WHAT IS EXPECTED
The entries below hold a line with "def Obligations.StepRunsFrameAtSender : Prop" and a line with "(s.params.rxFraming = .reassemble". Return those lines and all that lie between them, exactly and only.

======== INFORMATION SHOWN

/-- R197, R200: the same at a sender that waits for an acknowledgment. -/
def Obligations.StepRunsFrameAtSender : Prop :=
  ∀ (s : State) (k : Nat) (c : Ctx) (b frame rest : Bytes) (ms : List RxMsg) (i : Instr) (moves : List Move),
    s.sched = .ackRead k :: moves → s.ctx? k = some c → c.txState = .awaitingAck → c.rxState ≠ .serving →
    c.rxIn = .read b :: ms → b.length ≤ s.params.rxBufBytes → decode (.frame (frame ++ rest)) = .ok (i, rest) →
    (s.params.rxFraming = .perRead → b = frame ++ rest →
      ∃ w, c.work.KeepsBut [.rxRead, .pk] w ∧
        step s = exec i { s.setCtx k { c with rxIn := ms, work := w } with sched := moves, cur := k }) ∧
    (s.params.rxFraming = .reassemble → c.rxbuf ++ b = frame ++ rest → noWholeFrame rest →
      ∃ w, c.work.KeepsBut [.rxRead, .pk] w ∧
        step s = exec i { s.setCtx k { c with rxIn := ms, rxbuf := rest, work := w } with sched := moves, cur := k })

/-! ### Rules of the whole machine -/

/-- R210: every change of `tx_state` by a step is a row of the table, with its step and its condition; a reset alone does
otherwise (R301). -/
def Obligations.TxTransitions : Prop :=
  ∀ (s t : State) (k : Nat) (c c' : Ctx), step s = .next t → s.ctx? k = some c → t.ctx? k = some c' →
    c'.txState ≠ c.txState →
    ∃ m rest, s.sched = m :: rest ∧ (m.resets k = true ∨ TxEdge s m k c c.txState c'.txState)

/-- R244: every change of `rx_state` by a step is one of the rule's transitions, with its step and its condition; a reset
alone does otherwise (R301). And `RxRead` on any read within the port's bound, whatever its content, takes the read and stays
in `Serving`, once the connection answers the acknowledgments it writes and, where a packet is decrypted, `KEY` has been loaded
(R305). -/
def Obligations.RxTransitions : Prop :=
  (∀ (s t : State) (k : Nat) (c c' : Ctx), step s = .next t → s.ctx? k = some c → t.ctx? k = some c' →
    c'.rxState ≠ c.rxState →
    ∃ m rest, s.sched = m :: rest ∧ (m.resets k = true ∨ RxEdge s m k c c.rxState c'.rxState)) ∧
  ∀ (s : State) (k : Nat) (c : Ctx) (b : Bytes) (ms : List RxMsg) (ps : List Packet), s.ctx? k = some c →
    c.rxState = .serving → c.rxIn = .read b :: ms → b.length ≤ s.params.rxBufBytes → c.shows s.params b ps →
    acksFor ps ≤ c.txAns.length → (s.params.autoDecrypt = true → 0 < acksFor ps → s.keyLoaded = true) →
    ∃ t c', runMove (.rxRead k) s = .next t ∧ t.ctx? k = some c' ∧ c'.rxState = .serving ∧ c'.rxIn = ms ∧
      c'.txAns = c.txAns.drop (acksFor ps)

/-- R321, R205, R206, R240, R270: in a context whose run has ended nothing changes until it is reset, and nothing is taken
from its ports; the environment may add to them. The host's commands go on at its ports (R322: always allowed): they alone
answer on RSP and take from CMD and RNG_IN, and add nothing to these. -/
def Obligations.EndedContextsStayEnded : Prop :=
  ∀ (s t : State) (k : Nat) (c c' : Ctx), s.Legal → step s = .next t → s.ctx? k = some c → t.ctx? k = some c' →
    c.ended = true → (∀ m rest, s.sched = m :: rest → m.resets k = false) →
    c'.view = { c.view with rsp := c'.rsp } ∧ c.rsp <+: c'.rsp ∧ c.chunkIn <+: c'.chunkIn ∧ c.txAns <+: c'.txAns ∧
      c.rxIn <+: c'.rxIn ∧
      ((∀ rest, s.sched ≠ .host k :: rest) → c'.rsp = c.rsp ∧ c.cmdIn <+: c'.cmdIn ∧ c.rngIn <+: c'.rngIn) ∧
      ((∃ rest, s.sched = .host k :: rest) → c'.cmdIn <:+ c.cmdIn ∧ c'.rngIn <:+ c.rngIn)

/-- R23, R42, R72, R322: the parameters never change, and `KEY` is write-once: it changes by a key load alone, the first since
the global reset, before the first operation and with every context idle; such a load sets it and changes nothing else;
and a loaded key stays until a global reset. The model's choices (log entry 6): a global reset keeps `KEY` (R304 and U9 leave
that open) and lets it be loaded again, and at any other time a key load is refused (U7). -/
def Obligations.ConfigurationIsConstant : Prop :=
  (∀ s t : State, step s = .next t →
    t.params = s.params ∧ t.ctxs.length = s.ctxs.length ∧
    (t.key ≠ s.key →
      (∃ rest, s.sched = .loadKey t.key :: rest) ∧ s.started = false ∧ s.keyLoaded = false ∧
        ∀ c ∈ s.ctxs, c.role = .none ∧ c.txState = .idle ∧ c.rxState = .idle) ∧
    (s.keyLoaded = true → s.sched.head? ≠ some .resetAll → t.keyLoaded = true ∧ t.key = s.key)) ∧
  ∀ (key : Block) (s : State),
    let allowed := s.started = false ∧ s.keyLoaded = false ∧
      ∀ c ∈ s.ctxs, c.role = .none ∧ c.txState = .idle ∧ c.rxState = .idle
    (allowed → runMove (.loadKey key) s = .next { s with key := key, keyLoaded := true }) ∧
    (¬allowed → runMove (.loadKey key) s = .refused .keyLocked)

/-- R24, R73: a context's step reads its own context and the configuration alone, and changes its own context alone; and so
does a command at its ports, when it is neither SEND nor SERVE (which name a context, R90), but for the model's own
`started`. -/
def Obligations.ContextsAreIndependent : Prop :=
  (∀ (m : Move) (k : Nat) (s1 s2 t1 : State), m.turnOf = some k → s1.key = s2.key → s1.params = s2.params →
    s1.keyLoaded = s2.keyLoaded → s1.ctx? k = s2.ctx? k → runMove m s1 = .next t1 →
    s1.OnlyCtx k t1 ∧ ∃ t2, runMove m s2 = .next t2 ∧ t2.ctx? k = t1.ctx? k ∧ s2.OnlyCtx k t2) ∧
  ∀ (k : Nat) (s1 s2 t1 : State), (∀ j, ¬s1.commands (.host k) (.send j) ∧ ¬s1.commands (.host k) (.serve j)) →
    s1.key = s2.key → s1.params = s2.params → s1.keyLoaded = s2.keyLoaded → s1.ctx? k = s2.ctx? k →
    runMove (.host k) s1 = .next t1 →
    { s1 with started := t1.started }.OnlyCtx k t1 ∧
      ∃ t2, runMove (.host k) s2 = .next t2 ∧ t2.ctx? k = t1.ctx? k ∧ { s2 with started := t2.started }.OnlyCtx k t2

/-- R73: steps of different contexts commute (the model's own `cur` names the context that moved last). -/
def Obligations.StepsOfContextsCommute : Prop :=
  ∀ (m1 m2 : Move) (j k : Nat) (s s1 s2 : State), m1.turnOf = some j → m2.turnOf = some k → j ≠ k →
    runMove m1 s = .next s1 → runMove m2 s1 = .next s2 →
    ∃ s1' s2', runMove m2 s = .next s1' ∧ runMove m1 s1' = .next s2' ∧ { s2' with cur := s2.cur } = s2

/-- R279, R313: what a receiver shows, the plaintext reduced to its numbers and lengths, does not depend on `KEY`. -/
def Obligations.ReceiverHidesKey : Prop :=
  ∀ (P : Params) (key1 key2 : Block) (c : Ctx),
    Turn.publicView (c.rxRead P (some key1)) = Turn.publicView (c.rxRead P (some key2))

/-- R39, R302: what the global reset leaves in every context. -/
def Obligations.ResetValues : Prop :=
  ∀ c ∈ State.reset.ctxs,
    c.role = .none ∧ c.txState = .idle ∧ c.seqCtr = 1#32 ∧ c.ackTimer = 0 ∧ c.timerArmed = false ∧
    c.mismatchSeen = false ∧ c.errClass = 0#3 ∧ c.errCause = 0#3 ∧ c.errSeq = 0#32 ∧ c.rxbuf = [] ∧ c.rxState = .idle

================

RESULT
def Obligations.StepRunsFrameAtSender : Prop :=
  ∀ (s : State) (k : Nat) (c : Ctx) (b frame rest : Bytes) (ms : List RxMsg) (i : Instr) (moves : List Move),
    s.sched = .ackRead k :: moves → s.ctx? k = some c → c.txState = .awaitingAck → c.rxState ≠ .serving →
    c.rxIn = .read b :: ms → b.length ≤ s.params.rxBufBytes → decode (.frame (frame ++ rest)) = .ok (i, rest) →
    (s.params.rxFraming = .perRead → b = frame ++ rest →
      ∃ w, c.work.KeepsBut [.rxRead, .pk] w ∧
        step s = exec i { s.setCtx k { c with rxIn := ms, work := w } with sched := moves, cur := k }) ∧
    (s.params.rxFraming = .reassemble → c.rxbuf ++ b = frame ++ rest → noWholeFrame rest →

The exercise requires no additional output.